Добавить в цитаты Настройки чтения

Страница 137 из 141

— Галка, я тебя прошу, только не это, бери себе хоть двух сразу.

— Мне, как и тебе, ни один не нужен, но пусть этого поца мучает совесть, бедную девушку бросил, на подружку переключился. Пусть грехи замаливает. Ну, давай, поиграемся немножко, а то от скуки здесь ёкнуться можно.

— Где же ваша речка? Как она хоть называется?

— Турунчук! Не расслышала? Ты что, еще и глухая? — Галка подталкивает меня в спину. — Турунчук!

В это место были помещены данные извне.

-- ==== Sys2Proof/Machine/Flags.lean ====
section
/-! DEFINITION. The four sticky bits of `fault`: which cause sets which, and how they read
(R33, R180). They are the only stored flags of the block (R37). -/

namespace Sys2Proof.Machine

/-- The bit of `fault` a cause sets (R180). -/
def FaultCode.bit : FaultCode → Nat
  | .badType _ => 0
  | .rbOverflow => 1
  | .idxCorrupt => 2
  | .frameTooLong => 3

/-- The mask of a cause's bit. -/
def FaultCode.mask (f : FaultCode) : BitVec 4 := 1#4 <<< f.bit

/-- `fault` with a cause's bit set and the other bits as they were (R186 (1), R189). -/
def withFaultBit (fault : BitVec 4) (f : FaultCode) : BitVec 4 := fault ||| f.mask

/-- `bad_type` after a fault: only BAD_TYPE records anything (R180, R186 (2)). -/
def recordedType (badType : Byte) : FaultCode → Byte
  | .badType t => t
  | .rbOverflow => badType
  | .idxCorrupt => badType
  | .frameTooLong => badType

/-- Is bit `n` of `fault` set (R33)? -/
def State.faultBit (s : State) (n : Nat) : Bool := s.fault.getLsbD n

/-- `fault_out`: the level `fault != 0` (R38 (c), R186 (4)). -/
def State.faultOut (s : State) : Bool := s.fault ≠ 0

/-- A micro-transition is enabled only on an open link without a fault (R125). -/
def State.enabled (s : State) : Bool := s.lkOpen && !s.faultOut

end Sys2Proof.Machine
end

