-- ==== Sys2Proof/Machine/Operands.lean ====
section
/-! DEFINITION. The operand forms: where in `rb_mem` and `pkt` each operation reads and writes
(R57), and how the record of a frame is read off its bytes (R94). -/

namespace Sys2Proof.Machine

/-- `N = CAP + 1`: the number of ring slots and the modulus of both indices (R6). -/
def State.slots (s : State) : Nat := s.cfg.cap + 1

/-- The ring index `k` slots after `i`, taken mod `N` (R12, R103). -/
def State.ringIndex (s : State) (i k : Nat) : Nat := (i + k) % s.slots

/-- The index of `pkt` the next preamble byte goes to: `1 + df_collected` (R30, R122). -/
def State.preambleIndex (s : State) : Nat := 1 + s.dfCollected

/-- The index of `pkt` the next content byte goes to: `1 + P(df_kind) + df_collected`
(R30, R123). -/
def State.contentIndex (s : State) : Nat := 1 + preambleSize s.dfKind + s.dfCollected

/-- How many bytes the current phase still wants (R122, R123, R132). -/
def State.want (s : State) : Nat := s.dfNeeded - s.dfCollected

/-- `pkt_len`: the number of valid bytes in `pkt` (R31). -/
def State.pktLen (s : State) : Nat :=
  match s.dfState with
  | .idle => 0
  | .header => 1 + s.dfCollected
  | .content => 1 + preambleSize s.dfKind + s.dfCollected
  | .complete => 1 + preambleSize s.dfKind + s.dfCollected

/-- The header fields of a frame's bytes (R94, R74 to R77). -/
def headerOf (k : Kind) (raw : List Byte) : Header :=
  match k with
  | .command => .command (le16 (raw.getD 1 0) (raw.getD 2 0)) (raw.getD 3 0)
  | .acl => .acl (le16 (raw.getD 1 0) (raw.getD 2 0)) (le16 (raw.getD 3 0) (raw.getD 4 0))
  | .sco => .sco (le16 (raw.getD 1 0) (raw.getD 2 0)) (raw.getD 3 0)
  | .event => .event (raw.getD 1 0) (raw.getD 2 0)

/-- The record delivered for a frame of kind `k` whose bytes are `raw` (R94). -/
def packetOf (k : Kind) (raw : List Byte) : RawPacket where
  raw := raw
  kind := k
  header := headerOf k raw
  payload := raw.drop (1 + preambleSize k)

end Sys2Proof.Machine
end

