-- ==== Sys2Proof/Machine/Fetch.lean ====
section
/-! DEFINITION. What the machine takes up next. The block fetches no instruction at a program counter
(R36): operation words come from the agents, in the order the environment's moves give, and frames
come from the ring through the deframer. Each transition of R9 is one step. -/

namespace Sys2Proof.Machine

/-- Has a context an operation in progress? -/
def State.busy (s : State) : Context → Bool
  | .producer => s.feeding.isSome
  | .consumer => s.active ≠ .idle

/-- The next transition of the operation a context has in progress. -/
def contextPass (c : Context) (s : State) : Outcome :=
  match c with
  | .producer => feedPass s
  | .consumer => consumerPass s

/-- The context that issues an operation; `CLASSIFY` may come from any (R89, R195)
[DEDUCED 19, safe]. A frame is issued by no context. -/
def issuer : Instr → Option Context
  | .push _ => some .producer
  | .popN _ => some .consumer
  | .step => some .consumer
  | .drain => some .consumer
  | .classify _ => none
  | .resetLink => some .consumer
  | .exit => some .consumer
  | .h4Command _ _ => none
  | .h4Acl _ _ => none
  | .h4Sco _ _ => none
  | .h4Event _ _ => none

/-- The context a move needs free: each context runs an operation to its end before the next
(R170, R196, R215, R216). An illegal word needs none. -/
def Move.needs (s : State) : Move → Option Context
  | .issue w =>
    match decodeOp w with
    | .ok i => issuer i
    | .error _ => none
  | .feed _ => some .producer
  | .onIndata => some .consumer
  | .linkOpen _ => none
  | .turn _ => none
  | .await => if s.busy .consumer then some .consumer else some .producer

/-- The context whose operation in progress a move must wait for. -/
def Move.waitsFor (s : State) (m : Move) : Option Context :=
  match m.needs s with
  | none => none
  | some c => if s.busy c then some c else none

/-- Issue an operation word: run the operation it decodes to, or refuse it with `IllegalOp`, which
changes no state (R90). -/
def issueWord (w : OpWord) (s : State) : Outcome :=
  match decodeOp w with
  | .ok i => exec i s
  | .error _ => .next (s.emit (.illegalOp w))

/-- Make a move that need not wait (R92, R167 to R169). -/
def perform (m : Move) (s : State) : Outcome :=
  match m with
  | .issue w => issueWord w s
  | .feed bytes => beginFeed bytes s
  | .onIndata => exec .drain s
  | .linkOpen c => .next (linkOpen c s)
  | .turn c => contextPass c s
  | .await => .next s

/-- No move is in store: the operations in progress go on, the consumer's first; with none in
progress the block is at rest. -/
def goOn (s : State) : Outcome :=
  if s.busy .consumer then contextPass .consumer s else contextPass .producer s

/-- One transition of the block (R9): the next move, or, where it has to wait, the transition it
waits for [DESIGN CHOICE 5, safe]. -/
def runNext (s : State) : Outcome :=
  match s.moves with
  | [] => goOn s
  | m :: rest =>
    match m.waitsFor s with
    | some c => contextPass c s
    | none => perform m { s with moves := rest }

/-- No operation in progress, so that the next move is not kept waiting. -/
def State.atRest (s : State) : State := { s with active := .idle, feeding := none }

/-- The operation word `w` as the next move. -/
def placeWord (w : OpWord) (s : State) : State := { s.atRest with moves := .issue w :: s.moves }

/-- The four bytes of a frame of kind `k` without content, from its type byte `t` on, in `pkt`, and
the deframer about to execute it within a `STEP`. -/
def placeFrame (k : Kind) (t : Byte) (s : State) : State :=
  { s.atRest with
    dfState := .complete, dfKind := k, dfNeeded := 0, dfCollected := 0,
    pkt := [(0, t), (1, 0), (2, 0), (3, 0), (4, 0)],
    active := .step,
    moves := .turn .consumer :: s.moves }

/-- The state whose next step runs the instruction of a table word: one byte is a frame's type byte,
more is an operation word. An illegal type byte is no frame and stands in no place: the state is
left as it is [DESIGN CHOICE 6, safe]. -/
def placeTableWord (nbits w : Nat) (s : State) : State :=
  if nbits ≤ 8 then
    match Kind.ofTypeByte (BitVec.ofNat 8 w) with
    | some k => placeFrame k (BitVec.ofNat 8 w) s
    | none => s
  else placeWord (BitVec.ofNat 19 w) s

end Sys2Proof.Machine
end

Целый километр топаем по дороге, с обеих сторон в стоялой воде растёт камыш. Вон он! Широкая подвижная голубая лента обвилась вокруг сказочного острова из плакучих ив. Точно как в песне: «Речка движется и не движется, вся из лунного серебра». Девственные берега красавца Турунчука завораживают, любуюсь ими и балдею, силюсь выдавить из себя хоть слово и не могу. Наконец прорвало:

— А плавать в нём можно?

— Только если хорошо умеешь, течение будь здоров, против — вообще мало кто пробует, и водоворотов полно, слышишь, это они так ревут. Не боись, ребята подстрахуют.

— А сама?

— Сейчас увидишь.

Мальчишки с тарзанки, привязанной к ветке громадного старого дерева, нависшего над рекой, по одному попрыгали в воду. Галка следом за ними ухватилась за край каната, немного покачалась и, долго не раздумывая, спрыгнула. Турунчук мгновенно понес их за собой. «Ну и отчаянная моя подруга», — подумала я. Повторить ее подвиг не решилась, зачем? С моим новым кавалером мы остались одни на берегу. Сидели молча, и вдруг Мандрыка вскочил и так галантно подаёт руку «даме сердца», мол, спустимся ниже. Дама, смущаясь, осторожно пробует воду. Ой, ледяная, мурашки по телу, паренёк объясняет, за ночь остыла, это только поначалу она холодной кажется. Фу, ноги проваливаются в чёрную грязь, она даже меж пальцев пролазит противно, ещё всякие ветки, растения, не порезаться бы. Плюх! Вода обожгла тело, сердце усиленно забилось, заработали сами по себе руки и ноги. А ведь Галка права. Красота! Лежишь, отдыхаешь, река тебя сама плавно, ласково несёт, ты только любуешься небом, деревьями, парящими над Турунчуком птицами...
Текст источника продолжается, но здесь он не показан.